Saudi Arabia could learn good governance practices from other standards and frameworks to attract the investment to achieve their Vision 2030.

While there isn’t a universally accepted “gold standard” for corporate governance that applies to every organization in every country, there are certain principles and practices that are widely accepted as best practices. These principles are often encapsulated in various national and international standards and frameworks. Some of the most influential ones include:

  • OECD Principles of Corporate Governance: Developed by the Organisation for Economic Co-operation and Development, these principles are widely recognized as one of the most influential benchmarks for good corporate governance. They cover areas such as shareholder rights, the role of stakeholders, disclosure and transparency, and the responsibilities of the board.
  • UK Corporate Governance Code: The UK Corporate Governance Code is a leading model of good governance principles. It is a principles-based approach, meaning that companies can apply the principles in a manner that best fits their own circumstances. Key themes include leadership, effectiveness, accountability, remuneration, and shareholder relations.
  • Sarbanes-Oxley Act of 2002 (SOX): This U.S. law was enacted in response to high-profile corporate financial scandals and represents a significant shift in public company governance. SOX includes provisions to enhance corporate responsibility, financial disclosures, and combat corporate and accounting fraud.
  • Corporate Governance Standards by International Finance Corporation (IFC): The IFC, a member of the World Bank Group, provides a Corporate Governance Methodology that offers a comprehensive approach for evaluating the corporate governance risks and opportunities of IFC investment clients.
  • Integrated Reporting (<IR>) Framework: This framework, developed by the International Integrated Reporting Council (IIRC), advocates for a more cohesive approach to corporate reporting that demonstrates how organizations create value over time. It integrates both financial and non-financial data for a holistic view of a company’s performance.

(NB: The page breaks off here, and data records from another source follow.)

-- ==== Sys2Proof/Machine/Line.lean ====
section
/-!
DEFINITION. Carrier frames and superframes: the boundaries of both directions, the alignment, the headers and slot maps
received and the receiver's part of the handshake (R45 to R70, R183, R184, R187).
-/

namespace Sys2Proof.Machine

/-! ### The transmitted superframe boundary (R52, R53, R182, R183) -/

/-- R52: COUNTDOWN decrements; at the end of the superframe with COUNTDOWN = 1 the switch is due. -/
def State.countDown (s : State) (w : Wing) : State :=
  let t := s.tx.get w
  let c := s.rd .TXW_LINE_NEXT_COUNTDOWN [w.n]
  if !s.flag .TXW_LINE_NEXT_ANN_VALID [w.n] then s
  else if t.fresh then s.onTx w (fun t => { t with fresh := false })
  else
    let s := s.onTx w (fun t => { t with elapsed := t.elapsed + 1, switchDue := decide (c ≤ 1) })
    s.wr .TXW_LINE_NEXT_COUNTDOWN [w.n] (c - 1)

/-- R181, R182: what else counts transmitted boundaries. -/
def TxRate.boundary (t : TxRate) : TxRate :=
  { t with
    sinceWithdrawal := t.sinceWithdrawal + 1
    ackSent := t.ackWant
    withdrawn := (t.withdrawn.filter (fun e => decide (e.2 < 1023))).map (fun e => (e.1, e.2 + 1)) }

/-- R189, R192: a RESUME that waited. -/
def State.resumeDue (s : State) (w : Wing) : State :=
  s.when (s.tx.get w).resume (fun s => (s.leaveHeld w).onTx w (fun t => { t with resume := false }))

/-- R116, R192: ADV_TX shows the margin that the new headers carry; the intercom no longer carries advice that R179 does
not send there. -/
def State.showAdvTx (s : State) (w : Wing) : State :=
  let i := [w.n]
  let icm := s.flag .ELC_ADV_TX_VIA_ICM i && s.adviceByIcm w
  s.when (s.flag .ELC_ADV_TX_VALID i) (fun s =>
    (s.wr .ELC_ADV_TX_MARGIN i (s.advMargin w)).wrb .ELC_ADV_TX_VIA_ICM i icm)

/-- R52, R53: the header fields of the new superframe.  At the boundary of a due switch RATE_SWITCH sends the header:
COUNTDOWN is never sent as 0. -/
def State.txBoundary (s : State) (w : Wing) : State :=
  let s := ((s.releaseUse (0x10 + 0x10 * w.n)).releaseUse (0x15 + 0x10 * w.n)).countDown w
  let s := ((s.onTx w TxRate.boundary).wrb .RXW_HDR_STAT_HDR_LOSS_TX [w.n] (s.tx.get w).wantHdrLoss).showCand (2 + w.n)
  let s := ((((s.resumeDue w).showAdvTx w).setIcmRc w).showAcct w 0 (s.curPair w).1 (s.curPair w).2).icmRefresh w
  if (s.tx.get w).switchDue then s else s.sendHeader w

/-- R156, R158: a new superframe begins, under the pair in force (a switch at the same boundary changes the pair:
`State.switchTx`), with the information bits that the one before it had no room for. Bits that the overhead processor has not
supplied by then are 0 (DESIGN CHOICE: assumption 48). -/
def State.carry (s : State) (w : Wing) : State :=
  let left := match (s.tx.get w).sent with
    | c :: _ => c.info.drop (infoBits c.n c.fec)
    | [] => []
  s.onTx w (fun t => { t with sent := ⟨s.mt, (s.curPair w).1, (s.curPair w).2, left⟩ :: t.sent })

/-- R84: the samples of the superframe that are clipped in any dimension are counted. -/
def State.countClipped (s : State) (w : Wing) (shaped : Nat) : State :=
  s.count .TXW_CLIP_CNT_COUNT [w.n] (s.clipCount w shaped)

/-- R52: SUPERFRAME_BOUNDARY_TX; the DACs took the first `shaped` samples of the superframe that ends. -/
def execSuperframeBoundaryTx (w : Wing) (shaped : Nat) (s : State) : Result :=
  let s := s.begin
  .next (if s.wingRuns w then ((s.countClipped w shaped).carry w).txBoundary w else s)

/-- R53: HDR_LOSS_SET; the 2 superframes that clear it are still to come. -/
def execHdrLossSet (w : Wing) (s : State) : Result :=
  let s := s.begin
  .next (if decide (64 ≤ (s.rx.get w).noHeader) then
      (s.onTx w (fun t => { t with wantHdrLoss := true })).onRx w (fun r => { r with goodSf := 0 })
    else s)

/-- R53: HDR_LOSS_CLEAR. -/
def execHdrLossClear (w : Wing) (s : State) : Result :=
  let s := s.begin
  .next (if decide (2 ≤ (s.rx.get w).goodSf) then s.onTx w (fun t => { t with wantHdrLoss := false }) else s)

/-! ### Alignment (R54) -/

/-- R54: the correlation reaches 0.5 of its ideal peak, in thousandths. -/
def atPeak (corr : Nat) : Bool := decide (500 ≤ corr)

/-- R117: the receiver has reached the sync-word search, with light. -/
def State.searches (s : State) (w : Wing) : Bool :=
  let st := s.rd .RXW_RX_STAT_STATE [w.n]
  decide (6 ≤ st) && st != 15 && !s.flag .OPT_RX_STAT_LOS [w.n]

/-- R54, R70: while the receiver is aligned, a peak at another position is ignored. -/
def State.ignoresPeak (s : State) (w : Wing) (pos : Nat) : Bool :=
  s.flag .RXW_HDR_STAT_CF_ALIGNED [w.n] && pos != (s.rx.get w).position

/-- R54: one frame's correlation. -/
def State.alignFrame (s : State) (w : Wing) (pos corr : Nat) : State :=
  let r := s.rx.get w
  if s.flag .RXW_HDR_STAT_CF_ALIGNED [w.n] then
    s.onRx w (fun r => { r with
      frame := (r.frame + 1) % 64
      sfCount := if r.frame = 63 then r.sfCount + 1 else r.sfCount
      misses := if atPeak corr then 0 else r.misses + 1 })
  else if s.searches w && atPeak corr then
    if r.candidate = pos + 1 then
      (s.wrb .RXW_HDR_STAT_CF_ALIGNED [w.n] true).onRx w (fun r => { r with
        candidate := 0, position := pos, misses := 0, lastNo := none, stray := false })
    else s.onRx w (fun r => { r with candidate := pos + 1 })
  else s.onRx w (fun r => { r with candidate := 0 })

/-- R54: what a valid header's FRAME_NO does to superframe alignment. -/
def State.alignSf (s : State) (w : Wing) (no : Nat) : State :=
  let r := s.rx.get w
  let s := s.onRx w (fun r => { r with lastNo := some no })
  if !s.flag .RXW_HDR_STAT_SF_ALIGNED [w.n] then
    if r.lastNo = some ((no + 63) % 64) then
      (s.wrb .RXW_HDR_STAT_SF_ALIGNED [w.n] true).onRx w (fun r => { r with frame := no, stray := false })
    else s
  else if no = r.frame then s.onRx w (fun r => { r with stray := false })
  else if r.stray then
    (s.count .RXW_HDR_ERR_CF_SLIP [w.n]).onRx w (fun r => { r with frame := no, stray := false })
  else s.onRx w (fun r => { r with stray := true })

/-! ### The superframe's header (R53, R59, R68) -/

/-- R68: HDR_STAT shows the received fields. -/
def State.showHeader (s : State) (w : Wing) (h : Header) : State :=
  let i := [w.n]
  (((((s.wrb .RXW_HDR_STAT_FLOOR_RX i h.floor).wrb .RXW_HDR_STAT_ICM_RC_RX i h.icmRc).wrb
    .RXW_HDR_STAT_HDR_LOSS_RX i h.hdrLoss).wr .RXW_HDR_STAT_QL_RX i h.ql).wr .RXW_HDR_STAT_WING_RX i h.wing).showCand
    (2 + w.n)

/-- R59, R70: a header's BAUD that differs from the configured rate stops delivery until the wing is reacquired. -/
def State.checkBaud (s : State) (w : Wing) (h : Header) : State :=
  if h.baud = s.rd .RXW_RATE_BAUD [w.n] || s.flag .RXW_HDR_STAT_BAUD_MISM [w.n] then s
  else
    let s := (s.wrb .RXW_HDR_STAT_BAUD_MISM [w.n] true).onRx w (fun r => { r with baudStop := true })
    s.emit (wingIsland 9 w) 0 (evtCode .RXW_HDR_STAT_BAUD_MISM [w.n] 0)

/-- R184: the receiver holds no announcement any more. -/
def State.dropAnn (s : State) (w : Wing) (rest : Nat) : State :=
  (s.onRxHs w (fun r => { r with complete := false, rstate := rest, ann := none, record := none, switchDue := false })).onTx w
    (fun t => { t with ackWant := none })

/-- R187: the received parameters follow a header. -/
def State.takeCur (s : State) (w : Wing) (h : Header) : State := (s.setRxLineCur w h.baud h.hCur h.fecCur h.slotsCur).showRxAcct w

/-- R187 step 2: a header with FLOOR newly 1: its values and map are adopted afresh, and the own transmitter falls back
unless it is at floor already. -/
def State.followFloor (s : State) (w : Wing) (h : Header) : State :=
  let i := [w.n]
  let s := ((((s.takeCur w h).wrb .RXW_HDR_STAT_MAP_VALID i false).setActiveMap w []).dropAnn w 5).onRx w (fun r => { r with
    following := true, cur := none, expect := none, differ := 0, mismatch := 0 })
  if s.flag .ELC_HS_STAT_FLOOR_TX i || s.rd .ELC_HS_STAT_STATE i == 6 then s else s.pull w 5

/-- R187: floor values that differ from what BRINGUP gave. -/
def State.checkFloor (s : State) (w : Wing) (h : Header) : State :=
  let i := [w.n]
  s.when (h.floor && (s.rx.get w).following &&
    (h.hCur != s.rd .ELC_FLOOR_RX_H_IDX i || h.fecCur != s.rd .ELC_FLOOR_RX_FEC i))
    (·.wrb .ELC_RX_HS_FLOOR_MISM i true)

/-- The _CUR values of a header are those in use. -/
def State.sameCur (s : State) (w : Wing) (h : Header) : Bool :=
  let i := [w.n]
  h.hCur == s.rd .RXW_LINE_CUR_H_IDX i && h.fecCur == s.rd .RXW_LINE_CUR_FEC i &&
    h.slotsCur == s.rd .RXW_LINE_CUR_SLOTS i

/-- R186: a mismatch is found; the first cause stands. -/
def State.foundMismatch (s : State) (w : Wing) (cause : Nat) : State :=
  s.onRx w (fun r => { r with mismatch := if r.mismatch = 0 then cause else r.mismatch })

/-- R57, R186, R187: what a superframe's _CUR values do to the values in use. -/
def State.checkCur (s : State) (w : Wing) (h : Header) : State :=
  let r := s.rx.get w
  let s := s.onRx w (fun r => { r with expect := none })
  if r.following && !h.floor then s
  else if s.sameCur w h then s.onRx w (fun r => { r with differ := 0 })
  else if r.expect.isSome then s.foundMismatch w 1
  else if !s.flag .RXW_HDR_STAT_MAP_VALID [w.n] || h.floor then s.takeCur w h
  else
    let s := s.onRx w (fun r => { r with differ := r.differ + 1 })
    s.when (decide (1 ≤ r.differ)) (·.foundMismatch w 3)

/-- R183, R184: what a superframe's announcement fields do to the receiver's record. -/
def State.trackAnn (s : State) (w : Wing) (h : Header) : State :=
  let r := s.rx.get w
  if h.annValid then
    let s := s.onRxHs w (fun r => { r with annSeen := h.annSeq })
    let new := match r.record with
      | some a => a.seq != h.annSeq || a.h != h.hNext || a.fec != h.fecNext || a.slots != h.slotsNext
      | none => true
    let s := s.when new (fun s => (s.dropAnn w 1))
    s.onRx w (fun r => { r with record := some ⟨h.annSeq, h.hNext, h.fecNext, h.slotsNext, h.countdown⟩ })
  else if r.record.isSome then s.dropAnn w (if r.following then 5 else 0)
  else s

/-- R180, R182: advice and acknowledgement in a superframe's header. -/
def State.headerControl (s : State) (w : Wing) (h : Header) : State :=
  let s := s.when h.ackValid (·.ackRx w h.ackSeq)
  s.when h.advValid (·.adviceRx w false h.advSeq h.advH h.advFec h.advMargin)

/-- R53: the first valid header of a superframe is taken. -/
def State.takeHeader (s : State) (w : Wing) (h : Header) : State :=
  let rise := h.floor && !s.flag .RXW_HDR_STAT_FLOOR_RX [w.n]
  let s := ((s.showHeader w h).checkBaud w h).onRx w (fun r => { r with taken := some h, held := some h })
  let s := s.when rise (·.followFloor w h)
  (((s.checkCur w h).checkFloor w h).trackAnn w h).headerControl w h

/-! ### Slot maps received (R55 to R57, R183) -/

/-- R57: one segment joins a map that is being gathered; other announcement or values start it afresh. -/
def MapParts.join (p : Option MapParts) (seq h fec slots k : Nat) (seg : List Nat) : MapParts :=
  match p with
  | some m => if m.annSeq = seq && m.h == h && m.fec == fec && m.slots == slots then
      { m with segs := tabInsert k seg (tabErase m.segs k) } else ⟨seq, h, fec, slots, [(k, seg)]⟩
  | none => ⟨seq, h, fec, slots, [(k, seg)]⟩

/-- The map of 32 segments. -/
def MapParts.map (p : MapParts) : Option (List Nat) :=
  if p.segs.length = 32 then some (p.segs.flatMap (·.2)) else none

/-- R56: a complete map is consistent. -/
def State.rxMapOk (s : State) (w : Wing) (baud : Nat) (p : MapParts) (m : List Nat) : Bool :=
  mapConsistent m baud p.h p.fec p.slots (fun c => s.rd .ELC_CHAN_CFG_CEILING [w.n, c])

/-- R57: the active map is adopted, or MAP_BAD is set. -/
def State.adoptMap (s : State) (w : Wing) (h : Header) (p : MapParts) (m : List Nat) : State :=
  let s := s.onRx w (fun r => { r with cur := none })
  if s.rxMapOk w h.baud p m then
    (((s.setRxMap w m).wrb .RXW_HDR_STAT_MAP_VALID [w.n] true).setActiveMap w m).onDec w (fun d => { d with zeros := 0 })
  else s.wrb .RXW_HDR_STAT_MAP_BAD [w.n] true

/-- R55, R57: a current-map segment: frames 0 to 31, and frames 32 to 63 that repeat it. -/
def State.curSegment (s : State) (w : Wing) (h : Header) : State :=
  let r := s.rx.get w
  if s.flag .RXW_HDR_STAT_MAP_VALID [w.n] then
    if (r.active.drop (20 * (h.frameNo % 32))).take 20 = h.map then s
    else (s.wrb .RXW_HDR_STAT_MAP_DISAGREE [w.n] true).foundMismatch w 2
  else if !s.sameCur w h then s
  else
    let p := MapParts.join r.cur h.annSeq h.hCur h.fecCur h.slotsCur (h.frameNo % 32) h.map
    match p.map with
    | some m => s.adoptMap w h p m
    | none => s.onRx w (fun r => { r with cur := some p })

/-- R183: a change that the receiver's own advice lets it accept. -/
def State.acceptable (s : State) (w : Wing) (baud hc fc hn fn : Nat) : Bool :=
  let i := [w.n]
  match classify baud hc fc hn fn with
  | .raise =>
    s.flag .ELC_POLICY2_ACCEPT_ANY i || (s.flag .ELC_ADV_TX_VALID i &&
      decide (snrReq hn fn ≤ snrReq (s.rd .ELC_ADV_TX_H_IDX i) (s.rd .ELC_ADV_TX_FEC i)))
  | _ => true

/-- R56, R183: the receiver holds all of an announced map: it acknowledges, or refuses; an inconsistent map is not kept,
so that no switch adopts it. -/
def State.judgeAnn (s : State) (w : Wing) (h : Header) (p : MapParts) (m : List Nat) : State :=
  let i := [w.n]
  let s := s.onRxHs w (fun r => { r with complete := true })
  let ok := s.rxMapOk w h.baud p m
  let s := s.when (!ok) (·.wrb .RXW_HDR_STAT_MAP_BAD i true)
  if ok && s.acceptable w h.baud h.hCur h.fecCur h.hNext h.fecNext then
    (s.onRxHs w (fun r => { r with rstate := 2 })).onTx w (fun t => { t with ackWant := some h.annSeq })
  else (s.countWrap .ELC_CNT3_REFUSED i).onRxHs w
    (fun r => { r with rstate := 3, ann := if ok then r.ann else none })

/-- R57, R183: an announced-map segment. -/
def State.annSegment (s : State) (w : Wing) (h : Header) : State :=
  let r := s.rx.get w
  if !h.annValid || r.record.isNone || r.complete then s
  else
    let p := MapParts.join r.ann h.annSeq h.hNext h.fecNext h.slotsNext (h.frameNo - 32) h.map
    let s := s.onRx w (fun r => { r with ann := some p })
    match p.map with
    | some m => s.judgeAnn w h p m
    | none => s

Remember, what constitutes best practice in corporate governance can depend on the specific legal and regulatory environment, as well as cultural and economic circumstances of a given country. The above models provide general guidelines that each country and corporation can adapt according to their unique contexts.

Conclusion

The Vision 2030 for Saudi Arabia is a major transformation programme which involves a massive amount of investment. They can only achieve their vision by having good governance practices.

CEDA has developed a governance model aimed at enhancing its work, facilitating the coordination of effort among its stakeholders and having an effective follow-up process. It has also defined roles and responsibilities on who the decision makers are to achieve their Vision 2030. The structure is very similar to what you would see as a governance structure in a well-run company so they may have learned from other governance codes.